Exercise goal -> Report every line of the records beneath this task that holds the string "storeCmd".

Material supplied ->
-- ==== Sys2Proof/Machine/Store.lean ====
section
/-! DEFINITION. The flash store, recording and playback, files, firmware staging and install, and the
silt log's commands (chapter 17). -/
namespace Sys2Proof.Machine

/-! ### The store's state -/

/-- State of the medium: 0 none, 1 ready, 2 READONLY, 3 unformatted. -/
def State.medium (s : State) : Nat := s.rd Reg.STORE.STAT.STATE

/-- A command of a storage family: none starts until the journal replay has ended (R827). -/
def storeCmd (op role : Nat) (d : Desc) (eff : State → Res) (s : State) : State :=
  if s.on Reg.STORE.STAT.JRN then s else hostCmd op role d eff s

/-- A storage command whose buffers are in DRAM: none starts during a full retrain either (R758). -/
def bufferCmd (op role : Nat) (d : Desc) (eff : State → Res) (s : State) : State :=
  if s.on Reg.DRAM.STAT.RETRAIN then s else storeCmd op role d eff s

/-- Bytes of one sample of a take. -/
def sampleBytes (width : Nat) : Nat := if width = 0 then 3 else 4

/-- Bytes that a take's frames hold. [DEDUCED, log 22] -/
def Take.bytes (t : Take) : Nat :=
  t.blocks.foldl (fun a b => a + b.frames.length) 0 * t.spt * t.chans.length * sampleBytes t.width

/-- Bytes in use on the medium: files, pending versions and takes. [DEDUCED, log 22] -/
def State.storeUsed (s : State) : Nat :=
  s.store.files.foldl (fun a f => a + f.data.length) 0 + s.store.pend.foldl (fun a f => a + f.data.length) 0 +
    s.store.takes.foldl (fun a t => a + t.bytes) 0

/-- Bytes still free on the medium. [DEDUCED, log 22] -/
def State.storeFree (s : State) : Nat := s.rd Reg.STORE.CAP.MIB * 1048576 - s.storeUsed

/-- Show free capacity, open sessions and recording. -/
def State.showStore (s : State) : State :=
  let s1 := s.wrSat Reg.STORE.FREE.MIB (s.storeFree / 1048576)
  let s2 := s1.wrSat Reg.STORE.STAT.PLAY s1.store.plays.length
  s2.put Reg.STORE.STAT.REC (match s2.store.rcd with
    | some r => r.running
    | none => false)

/-- One change of the map is journaled (R825, R826). -/
def State.journal (s : State) : State :=
  { s with store := { s.store with journal := s.store.journal + 1 } }

/-! ### NAND blocks (R813, R816, R820 to R824) -/

/-- A block's record. -/
def State.blk (s : State) (b : Nat) : NandBlk := mapGetD s.store.blocks b {}
/-- Set a block's record. -/
def State.setBlk (s : State) (b : Nat) (x : NandBlk) : State :=
  { s with store := { s.store with blocks := mapSet s.store.blocks b x } }

/-- Show the erase counts. -/
def State.showWear (s : State) : State :=
  let all := s.store.blocks.map (fun e => e.2.erases)
  let used := (s.store.blocks.filter (fun e => e.2.used)).map (fun e => e.2.erases)
  (s.wrSat Reg.STORE.WEAR.MAXEC (all.foldl max 0)).wrSat Reg.STORE.WEAR.MINEC (used.foldl min (used.headD 0))

/-- Data bytes of a block: the usable capacity over the blocks outside the spare pool. [DESIGN CHOICE, log 87] -/
def State.blockBytes (s : State) : Nat :=
  s.store.mib * 1048576 / max 1 (s.store.good - s.store.good * 2 / 100)

/-- The good blocks that hold no data. -/
def State.freeNums (s : State) : List Nat :=
  (List.range s.store.total).filter fun b => !s.store.bad.contains b && !(s.blk b).used

/-- A free block: the one with the lowest erase count for a new write, with a high one for the least-worn data; the
lowest number among equals (R820, R821). [DESIGN CHOICE, log 87] -/
def State.freeBlk (s : State) (high : Bool) : Option Nat :=
  s.freeNums.foldl (fun (a : Option Nat) b => match a with
    | none => some b
    | some c =>
      let better := if high then decide ((s.blk c).erases < (s.blk b).erases) else decide ((s.blk b).erases < (s.blk c).erases)
      if better then some b else a) none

Finished task ->
def storeCmd (op role : Nat) (d : Desc) (eff : State → Res) (s : State) : State :=
  if s.on Reg.DRAM.STAT.RETRAIN then s else storeCmd op role d eff s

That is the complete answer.